» **What you should do**
Find the number of lines containing the string "unsign" in the data. Answer with the number by itself.

# # #

theorem Chip.cellTaken_tile (c : Chip) (e : Nat) (q : RxCell) (l : List RxCell) : (c.cellTaken e q l).tile = { c.tile with rxq := l } ∧ (c.cellTaken e q l).mem = c.mem :=
  ⟨rfl, rfl⟩

/-- What follows a cell that has been taken. -/
def Chip.cellUsed (c : Chip) (e : Nat) (q : RxCell) : Chip :=
  let d := if cellHold q.cell then c else (List.range 14).foldl (fun c k => c.writeSlot q.serial (e % 2) q k) c
  if cellLast q.cell then (d.closeBuild q.serial false).tileShow else d

theorem Chip.pixelProcess_eq (c : Chip) (e : Nat) (u : List (Nat × Nat)) (q : RxCell) (l : List RxCell) (he : c.lampEngine e = true)
    (hq : (c.eotfUpset e u).tile.rxq = q :: l) : c.pixelProcess e u = ((c.eotfUpset e u).cellTaken e q l).cellUsed e q := by
  unfold Chip.pixelProcess
  rw [he, if_neg (by decide)]
  dsimp only
  rw [hq]
  rfl

theorem Chip.pixelProcess_spec (c : Chip) (e : Nat) (u : List (Nat × Nat)) (q : RxCell) (l : List RxCell) (hq : c.tile.rxq = q :: l) :
    let t := c.pixelProcess e u
    if c.lampEngine e = false then t = c
    else t.tile.rxq = l ∧ t.tile.newest = c.tile.newest ∧
      t.get (F.MAP_STATUS_TASKS.pg (e % 2)) = (c.get (F.MAP_STATUS_TASKS.pg (e % 2)) + 1) % 65536 ∧
      t.get (F.MAP_SAMPLES_COUNT.pg (e % 2)) = (c.get (F.MAP_SAMPLES_COUNT.pg (e % 2)) + c.cellLamps q) % 2 ^ 32 ∧
      (u = [] → cellHold q.cell = true → cellLast q.cell = false → t.tile = { c.tile with rxq := l } ∧ t.mem = c.mem) := by
  dsimp only
  split
  next h =>
    unfold Chip.pixelProcess
    rw [h, if_pos]
    decide
  next h =>
    have he : c.lampEngine e = true := by simpa using h
    have h1 : Keeps Chip.tileFrame engineRegs [] c (c.eotfUpset e u) := .eotfUpset .refl e u
    have hf1 : (c.eotfUpset e u).tileFrame = c.tileFrame := h1.view
    have hq1 : (c.eotfUpset e u).tile.rxq = q :: l := (congrArg TileSt.rxq hf1).trans hq
    have hm : e % 2 < 2 := Nat.mod_lt _ (by decide)
    have hin : ∀ m < 2, (F.MAP_STATUS_TASKS.pg m).addr ∈ engineRegs ∧ (F.MAP_SAMPLES_COUNT.pg m).addr ∈ engineRegs := by decide
    obtain ⟨i1, i2⟩ := hin _ hm
    have hlamps : (c.eotfUpset e u).cellLamps q = c.cellLamps q := by
      have hl : (c.eotfUpset e u).lamps = c.lamps := by
        rw [Chip.lamps, Chip.geoBands, Chip.geoRows, Chip.geoCols, h1.get F.DRIVECTL_GEOMETRY_BANDS, h1.get F.DRIVECTL_GEOMETRY_ROWS, h1.get F.DRIVECTL_GEOMETRY_COLS]
        rfl
      rw [Chip.cellLamps, hl, Chip.cellLamps]
    have hu : ∀ x : Chip, Keeps Chip.tileFrame engineRegs [] x (x.cellUsed e q) := fun x => by
      have hw : Keeps Chip.tileFrame engineRegs [] x (if cellHold q.cell then x else (List.range 14).foldl (fun c k => c.writeSlot q.serial (e % 2) q k) x) :=
        .ite .refl (.foldl .refl fun y k _ => .writeSlot .refl _ _ _ _)
      exact .ite (.tileShow (hw.closeBuild _ _)) hw
    rw [c.pixelProcess_eq e u q l he hq1]
    obtain ⟨k1, k2⟩ := (c.eotfUpset e u).cellTaken_counts e q l
    obtain ⟨k3, k4⟩ := (c.eotfUpset e u).cellTaken_tile e q l
    have hf2 : (((c.eotfUpset e u).cellTaken e q l).cellUsed e q).tileFrame = ((c.eotfUpset e u).cellTaken e q l).tileFrame := (hu _).view
    refine ⟨?_, ?_, ?_, ?_, fun hnil hh hl => ?_⟩
    · have n1 := congrArg TileSt.rxq k3
      exact (congrArg TileSt.rxq hf2).trans n1
    · have n1 := congrArg TileSt.newest hf1
      have n2 := congrArg TileSt.newest k3
      exact (congrArg TileSt.newest hf2).trans (n2.trans n1)
    · rw [(hu _).get _ i1, k1, h1.get _ i1]
    · rw [(hu _).get _ i2, k2, h1.get _ i2, hlamps]
    · subst hnil
      have hcu : ((c.eotfUpset e []).cellTaken e q l).cellUsed e q = (c.eotfUpset e []).cellTaken e q l := by
        unfold Chip.cellUsed
        rw [hh, hl]
        rfl
      rw [hcu]
      exact ⟨k3, k4⟩

/-! #### A complete image (R237) -/

/-- The newest image of every feed. -/
def Chip.newestNow (c : Chip) : List (Nat × Nat) := c.tile.newest

/-- IMAGES.COUNT. -/
def imagesReg : List Nat := [F.TILERX_IMAGES_COUNT.addr]

/-- What judging an image leaves of the tile. -/
theorem Chip.judgeImage_spec (c : Chip) (x : ImgSt) (hx : c.tile.images = [x]) :
    Keeps Chip.newestNow imagesReg [] c (c.judgeImage x) ∧
    ∃ y, (c.judgeImage x).tile.images = [y] ∧ y.serial = x.serial ∧ y.phase = x.phase ∧ y.done33 = x.done33 := by
  unfold Chip.judgeImage
  split
  · exact ⟨.refl, x, hx, rfl, rfl, rfl⟩
  next due _ =>
    split
    · exact ⟨.refl, x, hx, rfl, rfl, rfl⟩
    · have hi : (c.setImage { x with judged := true }).tile.images = [{ x with judged := true }] := by
        show c.tile.images.map _ = _
        rw [hx]
        simp
      have h1 : Keeps Chip.newestNow imagesReg [] c (c.setImage { x with judged := true }) := .setTile .refl
      dsimp only
      generalize c.setImage { x with judged := true } = y at hi h1 ⊢
      generalize ((due : Int) - x.done33) / (us33 : Int) = m
      have h2 : Keeps Chip.tile imagesReg [] y (if m < signed 16 (y.get F.TILERX_MARGIN_MIN_US) then y.set F.TILERX_MARGIN_MIN_US (unsign 16 (max (-32768) m)) else y) :=
        .ite (.set .refl) .refl
      generalize (if m < signed 16 (y.get F.TILERX_MARGIN_MIN_US) then y.set F.TILERX_MARGIN_MIN_US (unsign 16 (max (-32768) m)) else y) = z at h2 ⊢
      have h3 : Keeps Chip.tile imagesReg [] y (if due < x.done33 then (z.bumpSat F.TILERX_LATE_COUNT_COUNT).raise E.IMAGE_LATE else z) := .ite (.raise (.bumpSat h2)) h2
      have ht : (if due < x.done33 then (z.bumpSat F.TILERX_LATE_COUNT_COUNT).raise E.IMAGE_LATE else z).tile = y.tile := h3.view
      refine ⟨h1.trans (h3.mono (ρ' := Chip.newestNow) (congrArg TileSt.newest ht)), { x with judged := true }, by rw [ht]; exact hi, rfl, rfl, rfl⟩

# # #

» **Written reply**
2